Hazardous air pollutants (HAPs) is the group name for 187 compounds which are known to have highly harmful health or environmental effects. The list includes metals like chromium, lead, and mercury, as well as compounds like dioxins (products of combustion that are widely considered to be among the most toxic chemicals known), benzene (a constituent of gasoline) and formaldehyde. EPA has classified two HAPs as human carcinogens (arsenic and the hexavalent form of chromium, CrVI) and four as probable human carcinogens (cadmium, lead, dioxins/furans, and nickel). All of these HAPs, as well as others, can be emitted in significant amounts by biomass energy facilities that burn “urban wood” as fuel, which contains lead-painted wood, wood treated with copper chromium arsenate, and non-wood materials that exacerbate dioxin/furan formation. Monitoring for these pollutants is rare, but emission levels can be high in the vicinity of specific emitters.


Considered a human carcinogen by EPA, arsenic is highly toxic, and is a principle component of copper-chromium-arsenate (CCA) mixture that was used for pressure-treating lumber. Facilities that proposed to burn waste wood generally rely on visual sorting techniques to remove arsenic-containing pressure-treated wood from the CDD that it burns. However, such detection can be difficult, as noted by the Massachusetts Department of Environmental Protection website, which states

“You can usually recognize pressure treated wood by its greenish tint, especially on the cut end, and staple-sized slits that line the wood. However, the greenish tint fades with time, and not all pressure treated wood has the slits”.


Chromium is also a constituent of pressure-treated wood, and is toxic, particularly in the hexavalent form (CR VI). EPA’s website states: “The respiratory tract is the major target organ for chromium (VI) toxicity, for acute (short-term) and chronic (long-term) inhalation exposures. Shortness of breath, coughing, and wheezing were reported from a case of acute exposure to chromium (VI), while perforations and ulcerations of the septum, bronchitis, decreased pulmonary function, pneumonia, and other respiratory effects have been noted from chronic exposure.  Human studies have clearly established that inhaled chromium (VI) is a human carcinogen, resulting in an increased risk of lung cancer.  Animal studies have shown hexavalent chromium to cause lung tumors via inhalation exposure.” EPA’s conversion constant for the proportion of total chromium from biomass burning that is emitted in the hexavalent form is 56%.
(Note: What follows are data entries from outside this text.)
/-- The pass ends on Lc + 40 (R322, R325). -/
def State.endPass (s : State) (g j : Nat) (d : Domain) : State :=
  match s.failingReceiver g d with
  | some c =>
    s.tryRelease g j { d with fail := some 0x1C1,
                              record := [BitVec.ofNat 64 (s.coreAt c).coords, BitVec.ofNat 64 (d.capOf c), BitVec.ofNat 64 (d.totalOf c)] }
  | none =>
    let l := d.place (s.byCoords (d.arrivals.map (·.core)))
    if l.any fun x => x.len != 0 then
      let s := s.setDomain g j { d with phase := 2, deliveries := l.map fun x => { x with landed := x.len == 0 } }
      (List.range l.length).foldl (fun (s : State) i => if (l.getD i {}).len = 0 then s else s.laterBank (.exchangePacketLand g j i)) s
    else s.tryRelease g j d

/-- The proof or the map change that holds a release is not at its end: the proof is still being written, or the copy goes on (R322). -/
def State.heldUp (s : State) (g j : Nat) : Bool :=
  let gr := s.groupAt g
  gr.taking.any (fun t => t.dom == j && !t.ready) || (gr.copying && j == gr.copyDom)

/-- BARRIER_RELEASE: the end of the pass, of the delivery, or of the hold (R322). -/
def execBarrierRelease (g j : Nat) (s : State) : Out :=
  let gr := s.groupAt g
  let d := gr.domain j
  if !gr.st.meets || d.arrivals.isEmpty || decide (s.now < d.due) || (SMap.find gr.coupled j).isSome then .next s
  else
    match d.phase with
    | 1 => .next (s.endPass g j d)
    | 2 => .next (s.tryRelease g j d)
    | 3 =>
      if s.heldUp g j then .next s
      else
        let s := if gr.taking.any fun t => t.dom == j then s.takeProof g j d else s
        .next (s.deliverRelease g j d d.fail d.record)
    | _ => .next s

/-- EXCHANGE_PACKET_LAND: once the sender's earlier local writes have been committed (R123), a packet is written row by row, each on a cycle of its bank, as requester 12; 40 cycles after the last one the
release falls due (R87, R88, R109, R322). -/
def execExchangePacketLand (g j i : Nat) (s : State) : Out :=
  let gr := s.groupAt g
  let d := gr.domain j
  match d.deliveries[i]? with
  | none => .next s
  | some x =>
    let again (s : State) : State := s.at (s.now + 1) (prioBank + 12) (.exchangePacketLand g j i)
    let a := x.daddr + x.done
    let n := min (256 - a % 256) (x.len - x.done)
    if x.landed || d.phase != 2 || !gr.st.meets then .next s
    else if !writesDone s x.src 0 x.mark x.issued then .next (again s)
    else
      match s.askBank x.dst a 12 (packetKey j i) with
      | .inr s => .next (again s)
      | .inl s =>
        let bs := s.committed x.src (x.saddr + x.done) n
        let s := ((s.useBytes x.src (x.saddr + x.done) n).write x.dst 12 a bs s.now (s.now + 1)).2
        let x := { x with done := x.done + n, landed := decide (x.len ≤ x.done + n) }
        let l := d.deliveries.set i x
        let s := s.setDomain g j { d with deliveries := l }
        .next (if !x.landed then again s else if l.all (·.landed) then s.releaseAt g j (s.now + 40) else s)
where
  /-- a number under which a packet waits at a bank, apart from those of operations -/
  packetKey (j i : Nat) : Nat := 2 ^ 60 + 65536 * j + i

/-- A release that nothing holds any longer falls due 40 cycles on, and not before the group goes on (R322, R324). -/
def State.endHold (s : State) (g j : Nat) : State :=
  let gr := s.groupAt g
  if (gr.domain j).phase != 3 || s.heldUp g j || !gr.st.meets then s else s.releaseAt g j (s.now + 40)

/-- The first proof that is not ready becomes ready. -/
def firstReady : List Proof → List Proof
  | [] => []
  | t :: rest => if t.ready then t :: firstReady rest else { t with ready := true } :: rest

/-- PROOF_READY (R328): a proof is ready, those of two domains in the order in which they were begun. -/
def execProofReady (g : Nat) (s : State) : Out :=
  match (s.groupAt g).taking.find? fun t => !t.ready with
  | none => .next s
  | some t => .next ((s.modGroup g fun gr => { gr with taking := firstReady gr.taking }).endHold g t.dom)

end Sys2Proof.Machine
end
Mercury is a significant and dangerous contaminant that damages neurological development and other organ functions. It accumulates up food chains, presenting the greatest threat to humans and fish-eating birds like loons. Mercury is transported in the atmosphere but a significant amount from a point source can be deposited nearby, contaminating soils and water bodies. Biomass burning can emit surprisingly high amounts of mercury; for instance, the 21.5 MW Hu Honua facility planned in Hawaii would emit about 10 lb of mercury per year. This emissions rate is about 0.053 lb/kWh, more than 21 times the 0.0025 lb/kWh emissions rate at the Mount Tom coal plant in Holyoke, Massachusetts. To be sure, the rate at the coal plant is this low because the facility has installed expensive emissions control equipment – equipment that biomass developers refuse to install because it is not “cost effective”.


Dioxins/furans are “persistent, bioaccumulative, and toxic” (PBT) compounds that are created as by-products of chemical manufacturing, and also from combustion. Dioxins/furans are known to affect hormone levels and functions, as well as affecting fetal development, the immune system, and reproduction. They are toxic at levels that already exist in the environment. EPA states that dioxins, a group “are not created intentionally but are produced as a result of human activities like the backyard burning of trash.” Earlier EPA materials note that “[b]ecause dioxins are widely distributed throughout the environment in low concentrations, are persistent and bioaccumulated, most people have detectable levels of dioxins in their tissues. These levels, in the low parts per trillion, have accumulated over a lifetime and will persist for years, even if no additional exposure were to occur. This background exposure is likely to result in an increased risk of cancer and is uncomfortably close to levels that can cause subtle adverse non-cancer effects in animals and humans.”

How much pollution do biomass-burning facilities emit?

Most biomass plants do not use the most effective pollution controls, and small-scale biomass burners, like those being installed to provide heat to schools around the country, typically only have minimal controls. Utility-scale biomass plants emit tens to hundreds of tons of particulates, nitrogen oxides, carbon monoxide, and and hazardous air pollutants each year.

Emissions are typically expressed in air permits as pounds of pollution per million btu of heat input (as fuel). The problem with this approach is that it hides differences in efficiency that exist between facilities. Converting these rates so they are expressed in terms of emissions per unit energy delivered to the grid is a more accurate way of evaluating the impact of different technologies and fuels. Read more in PFPI’s 2011 whitepaper.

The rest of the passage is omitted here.